In most developed economies, work’s pervasiveness in our lives has increased at a rate similar to the explosion in the hard-costs of living. At the same time, general satisfaction and well-being had slid quickly over the last two generations.

Needless to say, our relationship with work has become complex. We now expect to have many of our needs met through work that we had previously satisfied in many other, diverse ways.

This increase in dissatisfaction has given rise to an opportunistic megabeast of an industry, selling us a romantic vision of what work, and life should be. The linchpin of the sales pitch is passion (and getting filthy rich, but that’s a topic for another day).

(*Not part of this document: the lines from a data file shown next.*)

/-- The arm parameters: B_pre, 1 to 511 blocks, in 2 bytes (R38, R214; DEDUCED, log 86). -/
def armParams : Parser ArmParams := fun bs => do
  let (wPre, r) ← field 6 bs
  let (bPre, r) ← field 2 r
  let (pPost, r) ← field 6 r
  let (reclaim, r) ← switch r
  let (sequence, r) ← field 1 r
  let (stages, r) ← many stage 4 r
  some ({ wPre, bPre, pPost, reclaim, sequence, stages }, r)

def edgeOf : Nat → EdgeKind
  | 0 => .rise | 1 => .fall | _ => .either

/-- NONE, or a channel and an edge kind (R14). -/
def watch : Parser (Option (Nat × Nat)) := fun bs => do
  let (v, r) ← below 2 bs
  if v = 0 then some (none, r)
  else
    let (ch, r) ← field 1 r
    let (e, r) ← choice 3 r
    some (some (ch, e), r)

def parityOf : Nat → Parity
  | 0 => .none | 1 => .even | _ => .odd

/-- A UART's fields, or none where a choice byte names no value. -/
def uartCfg : Parser (Option UartCfg) := fun bs => do
  let (rx, r) ← field 1 bs
  let (idle, r) ← switch r
  let (dataBits, r) ← field 1 r
  let (par, r) ← choice 3 r
  let (stopBits, r) ← field 1 r
  let (baud, r) ← field 4 r
  some (if idle = .unknown ∨ par = 3 then none
        else some { rx, idleHigh := idle = .on, dataBits, parity := parityOf par, stopBits, baud }, r)

/-- An SPI slot's fields, or none where a choice byte names no value. -/
def spiCfg : Parser (Option SpiCfg) := fun bs => do
  let (clock, r) ← field 1 bs
  let (select, r) ← optional (field 1) r
  let (active, r) ← switch r
  let (mosi, r) ← field 1 r
  let (miso, r) ← optional (field 1) r
  let (idle, r) ← switch r
  let (edge, r) ← switch r
  let (wordLength, r) ← field 1 r
  let (order, r) ← switch r
  let (gapTimeout, r) ← field 4 r
  some (if active = .unknown ∨ idle = .unknown ∨ edge = .unknown ∨ order = .unknown then none
        else some { clock, select, selectHigh := active = .off, mosi, miso, idleHigh := idle = .off,
                    leading := edge = .on, wordLength, msbFirst := order = .on, gapTimeout }, r)

/-- A strobed slot's fields, or none where its edge kind names no value. -/
def strobeCfg : Parser (Option StrobeCfg) := fun bs => do
  let (data, r) ← counted (field 1) bs
  let (strobe, r) ← field 1 r
  let (e, r) ← choice 3 r
  some (if e = 3 then none else some { data, strobe, edge := edgeOf e }, r)

/-- A protocol from its fields; one with a choice byte that names no value is unknown, with the protocol's code. -/
def protocolOf {α : Type} (mk : α → Protocol) (code : Nat) : Option α → Protocol
  | some c => mk c
  | none => .unknown code

/-- UART, SPI, I2C or the strobed bus (R106). -/
def protocol : Parser Protocol := fun bs => do
  let (v, r) ← below 4 bs
  if v = 0 then
    let (c, r) ← uartCfg r
    some (protocolOf .uart 0 c, r)
  else if v = 1 then
    let (c, r) ← spiCfg r
    some (protocolOf .spi 1 c, r)
  else if v = 2 then
    let (scl, r) ← field 1 r
    let (sda, r) ← field 1 r
    some (.i2c { scl, sda }, r)
  else
    let (c, r) ← strobeCfg r
    some (protocolOf .strobed 3 c, r)

def source : Parser Source := fun bs => do
  let (v, r) ← below 2 bs
  if v = 0 then
    let (seg, r) ← field 1 r
    let (f, r) ← field 6 r
    let (t, r) ← field 6 r
    some (.offline seg f t, r)
  else some (.live, r)

def viewSeg : Parser ViewSeg := fun bs => do
  let (v, r) ← below 2 bs
  if v = 0 then
    let (n, r) ← field 1 r
    some (.number n, r)
  else some (.follow, r)

/-- A tick, or OFF (R151). -/
def cursor : Parser (Option Nat) := fun bs => do
  let (v, r) ← below 2 bs
  if v = 0 then
    let (n, r) ← field 6 r
    some (some n, r)
  else some (none, r)

/-- A layout row: kind, subject, height and colour index (R149). -/
def rowReq : Parser RowReq := fun bs => do
  let (kind, r) ← choice 3 bs
  let (subject, r) ← field 1 r
  let (height, r) ← field 1 r
  let (colour, r) ← field 1 r
  some ({ kind, subject, height, colour }, r)

def initEntry : Parser InitEntry := fun bs => do
  let (v, r) ← below 2 bs
  if v = 0 then
    let (code, r) ← byte r
    let (params, r) ← counted byte r
    some (.command code params, r)
  else
    let (ms, r) ← field 1 r
    some (.delay ms, r)

def panelSetup : Parser PanelSetup := fun bs => do
  let (width, r) ← field 1 bs
  let (colWindow, r) ← byte r
  let (rowWindow, r) ← byte r
  let (memWrite, r) ← byte r
  let (sleepIn, r) ← byte r
  let (sleepOut, r) ← byte r
  let (displayOn, r) ← byte r
  let (displayOff, r) ← byte r
  let (wakeDelay, r) ← field 1 r
  let (teUsed, r) ← switch r
  let (tePolarity, r) ← choice 2 r
  let (init, r) ← counted initEntry r
  some ({ width, colWindow, rowWindow, memWrite, sleepIn, sleepOut, displayOn, displayOff, wakeDelay,
          teUsed, tePolarity, init }, r)

/-- An alert kind, one byte that is its place 1 to 15 (DESIGN CHOICE, log 83), and a level (R201, R214). -/
def alertPair : Parser (Nat × Nat) := fun bs => do
  let (k, r) ← field 1 bs
  let (l, r) ← choice 3 r
  some ((k, l), r)

def selectorOf : Nat → StatusSel
  | 0 => .acquisition | 1 => .store | 2 => .decoders | 3 => .render | 4 => .port | _ => .unknown

/-! ## Payloads -/

/-- A request without fields. -/
def bare (r : Request) : Parser Request := fun bs => some (r, bs)

def one (k : Nat → Request) : Parser Request := fun bs => do
  let (a, r) ← field 1 bs
  some (k a, r)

“​…everyone has a passion, just follow it…”​

It sounds beautiful and simple when set against the complexity of what is around us, and what kind of horrible pessimist would argue against it anyway? Some people are lucky, their passion is so obvious and naturally aligned to their existing talents from the getgo they couldn’t fall from that path if they tried. This is rare. However, this is the vision laid out as the norm, sold in the industrialised version of self-help, via books, and multi-level courses.

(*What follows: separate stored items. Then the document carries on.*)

-- ==== Sys2Proof/Machine/Ops.lean ====
section
/-! DEFINITION. The named operations every block shares: the SDRAM's bytes, entries of the tables, alerts,
replies, annotation lists and cursors, readout-stream packets, and the capture store's own operations. -/

namespace Sys2Proof.Machine

/-! ## The SDRAM (R87) -/

/-- The byte at an address; an unlisted address reads as 0 (log 1). -/
def Memory.read : Memory → Nat → Byte
  | [], _ => 0
  | (k, v) :: r, a => if k = a then v else Memory.read r a

/-- Write one byte, keeping the canonical form: writing 0 removes the entry. -/
def Memory.write : Memory → Nat → Byte → Memory
  | [], a, v => if v = 0 then [] else [(a, v)]
  | (k, w) :: r, a, v =>
    if a < k then (if v = 0 then (k, w) :: r else (a, v) :: (k, w) :: r)
    else if a = k then (if v = 0 then r else (a, v) :: r)
    else (k, w) :: Memory.write r a v

/-- The addresses of `m` rise strictly from `lo` on and no entry is 0. -/
def Memory.wfFrom : Nat → Memory → Bool
  | _, [] => true
  | lo, (k, v) :: r => lo ≤ k && v ≠ 0 && Memory.wfFrom (k + 1) r

/-- The canonical form of the SDRAM's bytes. -/
def Memory.wf (m : Memory) : Bool := Memory.wfFrom 0 m

/-- The halfword at halfword address `h` (R87). -/
def readHalf (m : Memory) (h : Nat) : Half := Memory.read m (2 * h + 1) ++ Memory.read m (2 * h)

def writeHalf (m : Memory) (h : Nat) (v : Half) : Memory :=
  Memory.write (Memory.write m (2 * h) (v.extractLsb' 0 8)) (2 * h + 1) (v.extractLsb' 8 8)

/-- The halfword address of record place `p` of block `b` (R87). -/
def placeHalf (b p : Nat) : Nat := 32768 * b + 2 * p

/-- Write a record word into a place, the lower half at the lower address (R87, R212). -/
def writeWord (m : Memory) (b p : Nat) (w : Word) : Memory :=
  writeHalf (writeHalf m (placeHalf b p) (w.extractLsb' 0 16)) (placeHalf b p + 1) (w.extractLsb' 16 16)

def readWord (m : Memory) (b p : Nat) : Word := readHalf m (placeHalf b p + 1) ++ readHalf m (placeHalf b p)

/-- Write words into consecutive places. -/
def writeWords : Memory → Nat → Nat → List Word → Memory
  | m, _, _, [] => m
  | m, b, p, w :: ws => writeWords (writeWord m b p w) b (p + 1) ws

/-- The column, bank and row of a halfword address (R87). -/
def columnAt (h : Nat) : Nat := h % 512
def bankAt (h : Nat) : Nat := h / 512 % 4
def rowAtHalf (h : Nat) : Nat := h / 2048

/-- The bank and row of record place `p` of block `b`, and its first column; the second half lies in the next
(R87). -/
def bankOf (p : Nat) : Nat := p / 256 % 4
def rowOf (b p : Nat) : Nat := 16 * b + p / 1024
def columnOf (p : Nat) : Nat := 2 * (p % 256)

/-! ## Reading and updating the parts of State -/

def FrontEnd.pod (f : FrontEnd) (n : Nat) : Pod := if n = 0 then f.pod0 else f.pod1

def FrontEnd.setPod (f : FrontEnd) (n : Nat) (p : Pod) : FrontEnd :=
  if n = 0 then { f with pod0 := p } else { f with pod1 := p }

def PodReport.of (p : Pod) : PodReport :=
  { effective := effectiveThreshold p.code, present := p.present, blanked := p.blanked }

def State.seg (s : State) (n : Nat) : Segment := s.store.segs.getD n Segment.empty

def State.setSeg (s : State) (n : Nat) (e : Segment) : State :=
  { s with store := { s.store with segs := s.store.segs.set n e } }

def State.slot (s : State) (n : Nat) : Slot := s.slots.getD n Slot.empty

def State.setSlot (s : State) (n : Nat) (k : Slot) : State := { s with slots := s.slots.set n k }

def State.notesOf (s : State) (n : Nat) : List Note := s.notes.getD n []

def Store.block (st : Store) (b : Nat) : BlockRec := st.blocks.getD b BlockRec.blank

def Ports.port (q : Ports) : Port → PortState
  | .console => q.con
  | .tether => q.teth

def Ports.setPort (q : Ports) (p : Port) (x : PortState) : Ports :=
  match p with
  | .console => { q with con := x }
  | .tether => { q with teth := x }

def Pins.any (p : Pins) : Bool := p.view || p.decode ≠ 0 || p.measure || p.readConsole || p.readTether

/-- The compressor takes samples (R4). -/
def AcqState.sampling : AcqState → Bool
  | .priming => true
  | .hunting _ => true
  | .postfill => true
  | .idle => false
  | .draining => false

/-- A slot decoding live. -/
def Slot.live (k : Slot) : Bool := k.state = .running && k.source = some .live

/-- A slot decoding from the store. -/
def Slot.offline (k : Slot) : Bool := k.state = .running && k.source ≠ some .live

/-- The live RUNNING slots. -/
def State.liveSlots (s : State) : List Nat := (List.range 4).filter fun n => (s.slot n).live

/-- The tap is active while a live slot is RUNNING (R34). -/
def State.tapActive (s : State) : Bool := (s.liveSlots).length ≠ 0

/-- The sample clock runs: the PLL is locked and the part is in RUN or ENTRY (R8). -/
def State.clocked (s : State) : Bool := s.power.pll = .locked && (s.power.st = .run || s.power.st = .entry)

/-- The quotas of all non-FREE slots (R106, R132). -/
def State.quotas (s : State) : Nat := (s.slots.map fun k => if k.state = .free then 0 else k.quota).sum

/-! ## Alerts (R190, R192, R200) -/

def AlertKind.before (a b : AlertKind) : Bool := a.place < b.place

/-- Record a kind: a new entry in its place of the fixed order, or a count raised and the argument replaced. -/
def recordAlert (k : AlertKind) (arg : Nat) : List Alert → List Alert
  | [] => [{ kind := k, count := 1, arg := arg }]
  | a :: r =>
    if a.kind = k then { kind := k, count := satSucc 255 a.count, arg := arg } :: r
    else if k.before a.kind then { kind := k, count := 1, arg := arg } :: a :: r
    else a :: recordAlert k arg r

def PortState.level (q : PortState) (k : AlertKind) : AlertLevel := q.levels.getD (k.place - 1) .off

/-- A raising to one port (R200): nothing at level OFF. -/
def PortState.raised (q : PortState) (k : AlertKind) (arg : Nat) : PortState :=
  if q.level k = .off then q else { q with alerts := recordAlert k arg q.alerts }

In many ways, they’re designed to ensure you second guess your decisions and aspirations. Their directions almost always skip that hard soul-searching part needed to discover your inner-most passions (which you can only identify if you have actually experienced that thing previously, whatever it is), and when you do identify them, that same industry sets you up to fail if the passions don’t appear grand enough.

For example, if you discovered an interest in, and talent for cold-chain logistics, in most self-help arenas that entirely purposeful career would be dull and unlikely to fit the “living your best life”​ criteria or simply not an industry we’re comfortable associating the word passion with, so you overlook it. We’ve placed too many layers of romantic expectations over our workview and it has killed our confidence in decision making.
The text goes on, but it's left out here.